• [TASK OBJECTIVE] Exactly as written, copy the lines of the data below from the first through the one containing "registers of R78. -/".

• [SUPPLIED DATA]
-- ==== Sys2Proof/Machine/Sys.lean ====
section
/-! DEFINITION. System instructions (R130 to R136), the system registers (R74 to R85) and BRK (R58, R403). -/

namespace Sys2Proof.Machine

namespace State

/-! ### System registers (R74 to R85) -/

/-- The system registers of R78. -/
inductive SysReg where
  | fcsr | vcsr | actid | actst | msghdr0 | msghdr1 | utvec | utepc | pc | tcause | tval | epc | htab | win (i : Nat) | asid | lcid
  | ckstat | sflags | setsup | owner | bootrec | cpbrk (i : Nat)
  deriving DecidableEq, Repr

/-- Who reads and writes a register (R74). -/
inductive SysAccess where
  | rw | r | svc | ro | svcRo | flags
  deriving DecidableEq, Repr

/-- The register of a number, and its access; none for an unassigned number (R78). -/
def sysReg (n : Nat) : Option (SysReg × SysAccess) :=
  match n with
  | 0x001 => some (.fcsr, .rw)
  | 0x002 => some (.vcsr, .rw)
  | 0x003 => some (.actid, .ro)
  | 0x004 => some (.actst, .ro)
  | 0x005 => some (.msghdr0, .ro)
  | 0x006 => some (.msghdr1, .ro)
  | 0x008 => some (.utvec, .rw)
  | 0x009 => some (.utepc, .rw)
  | 0x00A => some (.pc, .ro)
  | 0x100 => some (.tcause, .r)
  | 0x101 => some (.tval, .r)
  | 0x102 => some (.epc, .svc)
  | 0x200 => some (.htab, .svc)
  | 0x210 => some (.asid, .ro)
  | 0x211 => some (.lcid, .ro)
  | 0x212 => some (.ckstat, .svc)
  | 0x300 => some (.sflags, .flags)
  | 0x301 => some (.setsup, .r)
  | 0x400 => some (.owner, .ro)
  | 0x401 => some (.bootrec, .ro)
  | _ =>
    if 0x208 ≤ n ∧ n ≤ 0x20F then some (.win (n - 0x208), .svc)
    else if 0x408 ≤ n ∧ n ≤ 0x40F then some (.cpbrk (n - 0x408), .svcRo)
    else none

/-- SETSUP names the agent's core, by its physical place in the Set (R79, R85; DESIGN CHOICE, log entry 85). -/
def supervises (s : State) (a : Agent) : Bool :=
  match a with
  | .thr c _ => decide (c % 8 = field (s.getSet (c / 8)).setsup 0 3)
  | .seq _ _ => false

/-- The agent may read (or, with `write`, write) a register of this access (R74, R79). -/
def mayAccess (s : State) (a : Agent) (acc : SysAccess) (write : Bool) : Bool :=
  match acc with
  | .rw => true
  | .r => !write || a.isT7
  | .svc => a.isT7
  | .ro => !write
  | .svcRo => a.isT7 && !write
  | .flags => s.supervises a

/-- The value of a system register as the executing agent reads it (R77, R79, R132). A sequencer reads those of R76 from a record of its
own, though R165 gives it none of ACTID, ACTST, MSGHDR, UTVEC, UTEPC, TCAUSE and TVAL (DESIGN CHOICE, log entry 95). -/
def readSys (s : State) (r : SysReg) : Word :=
  let t := s.me
  let held := s.thread s.trapAgent
  let c := s.cur.coreNo
  match r with
  | .fcsr => t.fcsr
  | .vcsr => t.vcsr
  | .actid => t.actid
  | .actst => t.actst
  | .msghdr0 => t.msghdr.extractLsb' 0 64
  | .msghdr1 => t.msghdr.extractLsb' 64 64
  | .utvec => t.utvec
  | .utepc => t.utepc
  | .pc => t.pc
  | .tcause => held.tcause
  | .tval => held.tval
  | .epc => held.epc
  | .htab => (s.getCore c).htab
  | .win i => Tbl.get 0 (s.getCore c).win i
  | .asid => if s.cur.isSeq then ofN (s.partOf s.cur) else zext64 (s.getCore c).asid
  | .lcid => if s.cur.isSeq then 0x80 else zext64 (s.lcidOf c)
  | .ckstat => (s.getCore c).ckstat
  | .sflags => (s.getSet s.cur.setNo).sflags
  | .setsup => (s.getSet s.cur.setNo).setsup
  | .owner => s.owner
  | .bootrec => s.bootrec
  | .cpbrk i => Tbl.get 0 s.cpbrk i

/-- `old` with the bits of the mask taken from `v` (R6, R79). -/
def maskIn (old v mask : Word) : Word := (old &&& ~~~mask) ||| (v &&& mask)

/-- Writes a thread's own system register, or a sequencer's in a record of its own (DESIGN CHOICE, log entry 95); RM takes only the codes of R53 that are assigned (R80, R81, R83). -/
def writeOwnSys (s : State) (r : SysReg) (v : Word) : State :=
  match r with
  | .fcsr => s.modMe fun t => { t with fcsr := maskIn t.fcsr v (if field v 0 3 ≤ 4 then 0x1F1F07 else 0x1F1F00) }
  | .vcsr => s.modMe fun t => { t with vcsr := maskIn t.vcsr v 0x3F7 }
  | .utvec => s.modMe fun t => { t with utvec := v }
  | .utepc => s.modMe fun t => { t with utepc := v }
  | .tcause => s.modThread s.trapAgent fun t => { t with tcause := maskIn t.tcause v 0xC00000000000FFFF }
  | .tval => s.modThread s.trapAgent fun t => { t with tval := v }
  | .epc => s.modThread s.trapAgent fun t => { t with epc := v }
  | _ => s

/-- Writes a register of the core or the Set (R79, R85, R335, R337, R401). -/
def writeShared (s : State) (r : SysReg) (v : Word) : State :=
  let c := s.cur.coreNo
  match r with
  | .htab => s.modCore c fun k => { k with htab := maskIn k.htab v 0xFFF80 }
  | .win i => s.modCore c fun k => { k with win := Tbl.put 0 k.win i (maskIn (Tbl.get 0 k.win i) v 0xFEFF01FFF80FFF80) }
  | .ckstat => s.modCore c fun k => { k with ckstat := maskIn k.ckstat v 0x0000FFFFFF0000C0 }
  | .sflags => s.modSet s.cur.setNo fun k => { k with sflags := k.sflags &&& ~~~(v &&& 0x3FFFF) }
  | .setsup => s.modSet s.cur.setNo fun k => { k with setsup := maskIn k.setsup v 7 }
  | _ => s

/-- The register belongs to a core, a Set or the device (R77). -/
def sharedReg : SysReg → Bool
  | .htab => true
  | .win _ => true
  | .ckstat => true
  | .sflags => true
  | .setsup => true
  | _ => false

/-! ### ERET, WAIT, HALT and MIGRATE -/

/-- ERET by T7 (R132, R392); with no item T7 only becomes FREE. -/
def eret (s : State) (e : Enc) : Out :=
  if s.cur.isSeq then illegalIssuer s e
  else if !s.cur.isT7 then privileged s e
  else .next ((s.adv 4).endItem s.cur.coreNo)

/-- WAIT is met: the time has come, or on T7 a service item waits (R133). -/
def timeMet (s : State) (a : Agent) (upTo : Word) (anyItem noTime : Bool) : Bool :=
  (!noTime && decide (upTo.toNat ≤ s.timebase.toNat)) || (anyItem && !(s.getCore a.coreNo).t7q.isEmpty)

/-- HALT's requests from core `c`: its groups, or this core alone (R134). -/
def haltFrom (s : State) (c : Nat) : State :=
  match s.groupsOf c with
  | [] => s.stopCore c { die := c / 64, group := field (Config.freeWord s.freeCtr c) 0 5, source := 0, alone := true }
  | gs => gs.foldl (fun t g => t.stopGroup (c / 64) g 0) s

/-- The context of the executing activation leaves for physical core `dest` (R38, R135, R236): a release, and the thread
becomes FREE. Its triggering message keeps its slot in the inbox that it came to (R268; DEDUCED, log entry 89). -/
def departs (s : State) (dest : Nat) : State :=
  match s.cur with
  | .seq _ _ => s
  | .thr c tid =>
    let s0 := (s.adv 4).release s.cur
    let t := s0.me
    let th : Thread :=
      { t with hosted := none, resuming := false, restoring := false, fbuf := none, image := none
               slotAt := some (t.slotAt.getD c)
               ss := t.ss.map fun e => (e.1, { e.2 with ahead := [] }) }
    let m : Migrant := { src := c, srcTid := tid, dest := dest, th := th, clock := s0.vcOf (c / 64) }
    let fw : Forward := { core := c, tid := tid, gen := t.gen, dest := dest, upTo := s0.timebase + 64000 }
    let s1 : State := { s0 with migrants := s0.migrants ++ [m], forwards := s0.forwards ++ [fw] }
    (s1.modThread s.cur fun t => { t with launch := false, cctr := none, outst := [] }).freeThread c tid

/-- A BRK of a member stops those of its groups of die `d` whose BRK is set, in place of its trap (R402, R403). -/
def brkGroups (s : State) (d : Nat) (hgm : BitVec 32) : List Nat :=
  (List.range 32).filter fun g => bitAt hgm g && bitAt (Tbl.get 0 (s.getDie d).hgc g) 1

end State

/-- MFS: Reads a system register by number. (R79) -/
def execMfs (d : BitVec 5) (n : BitVec 12) (s : State) : Out :=
  match State.sysReg n.toNat with
  | none => trapOut s Cause.illegalInstruction (word.mfs d n).word
  | some (reg, acc) => if s.mayAccess s.cur acc false then s.setReg d (s.readSys reg) else privileged s (word.mfs d n)

/-- MTS: Writes a system register field by field. (R79) -/
def execMts (a : BitVec 5) (n : BitVec 12) (s : State) : Out :=
  match State.sysReg n.toNat with
  | none => trapOut s Cause.illegalInstruction (word.mts a n).word
  | some (reg, acc) =>
    if !s.mayAccess s.cur acc true then privileged s (word.mts a n)
    else if State.sharedReg reg then s.act fun s1 => .next ((s1.writeShared reg (s1.x a)).adv 4)
    else .next ((s.writeOwnSys reg (s.x a)).adv 4)

/-- TRAP: Takes SYSCALL with TVAL from X[a]. (R131) -/
def execTrap (a : BitVec 5) (s : State) : Out := if s.cur.isT7 || s.cur.isSeq then illegalIssuer s (word.trap a) else trapOut s Cause.syscall (s.x a)

/-- ERET_RESUME: Ends T7's item and resumes the served thread at EPC, or restores a hosted context for KIND 4. (R392) -/
def execEretResume (s : State) : Out := s.eret (word.eretResume)

/-- ERET_PREEMPT: Ends the item and saves the served context so that the thread hosts it. (R392) -/
def execEretPreempt (s : State) : Out := s.eret (word.eretPreempt)

/-- ERET_PARK: As PREEMPT, with resumption held for an UNPARK. (R392) -/
def execEretPark (s : State) : Out := s.eret (word.eretPark)

/-- ERET_RETAKE: Retakes the served activation by R28, or kills it if not retakeable. (R392) -/
def execEretRetake (s : State) : Out := s.eret (word.eretRetake)

/-- ERET_KILL: Escalates the served activation, discarding its journal and held messages. (R392) -/
def execEretKill (s : State) : Out := s.eret (word.eretKill)

/-- ERET_UNPARK: Makes the parked context of a named thread resumable. (R392) -/
def execEretUnpark (s : State) : Out := s.eret (word.eretUnpark)

/-- UTRET: Sets PC to UTEPC. (R132) -/
def execUtret (s : State) : Out :=
  if s.cur.isT7 || s.cur.isSeq then illegalIssuer s (word.utret)
  else if bitAt s.me.utepc 0 then trapOut s Cause.misaligned s.me.utepc
  else .next ((s.jump s.me.utepc).modMe fun t => { t with cellBusy := false })

/-- WAIT: Waits until the timebase reaches X[a], or on T7 until a service item waits. (R133) -/
def execWaitI (a : BitVec 5) (s : State) : Out :=
  if s.cur.isT6 || s.cur.isSeq then illegalIssuer s (word.waitI a)
  else
    let v := s.x a
    let noTime := s.cur.isT7 && decide (a = 0)
    if s.timeMet s.cur v s.cur.isT7 noTime then .next (s.adv 4)
    else s.blockOn { kind := .time v s.cur.isT7 noTime }

/-- HALT: Requests a stop of every halt group of the core through the cut network. (R134) -/
def execHalt (s : State) : Out :=
  if s.cur.isSeq then illegalIssuer s (word.halt)
  else if !s.cur.isT7 then privileged s (word.halt)
  else .next (((s.adv 4).haltFrom s.cur.coreNo).markGroups)

/-- MIGRATE: Moves the running activation to another core of the partition. (R135) -/
def execMigrate (a : BitVec 5) (s : State) : Out :=
  if !s.cur.isAct || s.me.resident then illegalIssuer s (word.migrate a)
  else
    match s.physOf (field (s.x a) 0 7) with
    | none =>
      .next ((s.adv 4).modMe fun t =>
        { t with pendTrap := t.pendTrap ++ [{ code := Cause.nack, sub := 2, tval := ofN (s.returnCell s.cur.coreNo s.cur.tid) }] })
    | some p =>
      if s.partOf (.thr p 0) ≠ s.myPart then trapOut s Cause.permission (s.x a)
      else if p = s.cur.coreNo then s.actAs 3 fun s1 => .next (s1.adv 4)
      else s.actAs 3 fun s1 => if s1.pushesPending s1.cur then .next s1 else .next (s1.departs p)

/-- SCANRUN: Starts the core's 200 us in-field scan, with its L1 written back and emptied, or reports BUSY; BUSY is recorded in
CKSTAT.SCAN, for which R401 gives no code: a free value (DESIGN CHOICE, log entry 61). (R136) -/
def execScanrun (d : BitVec 5) (a : BitVec 5) (s : State) : Out :=
  if s.cur.isSeq then illegalIssuer s (word.scanrun d a)
  else if !s.cur.isT7 then privileged s (word.scanrun d a)
  else if !s.scanReady s.cur.coreNo || (s.getCore s.cur.coreNo).scan.isSome then
    (s.modCore s.cur.coreNo fun k =>
      { k with ckstat := setField k.ckstat 18 2 (field (Config.freeWord s.freeCtr s.cur.coreNo) 0 2) }).setReg d 3
  else
    let prio := field (s.x a) 0 6
    ((s.emptyL1 s.cur.coreNo).modCore s.cur.coreNo fun k => { k with scan := some { abortPrio := prio, rd := some d, start := s.timebase } }).blockOn
      { kind := .scan, rd := d }

/-- BRK: Takes BREAKPOINT at its own address, or stops the groups of its core or Set node. (R58, R403) -/
def execBrk (s : State) : Out :=
  let d := s.cur.dieNo
  let gs := s.brkGroups d (match s.cur with
    | .thr c _ => s.coreHgm c
    | .seq n _ => s.setHgm n)
  if gs.isEmpty then .next (s.raise ⟨Cause.breakpoint, s.pc, 0⟩ 2)
  else
    let s1 := s.modMe fun t => { t with epc := t.pc }
    let s2 := gs.foldl (fun t g => t.stopGroup d g 3) s1
    let s3 := if (s2.thread s2.cur).st = .stopped then s2 else s2.stopThread s2.cur
    .next s3.markGroups


end Sys2Proof.Machine
end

• [TASK RESULT]
-- ==== Sys2Proof/Machine/Sys.lean ====
section
/-! DEFINITION. System instructions (R130 to R136), the system registers (R74 to R85) and BRK (R58, R403). -/

namespace Sys2Proof.Machine

namespace State

/-! ### System registers (R74 to R85) -/

/-- The system registers of R78. -/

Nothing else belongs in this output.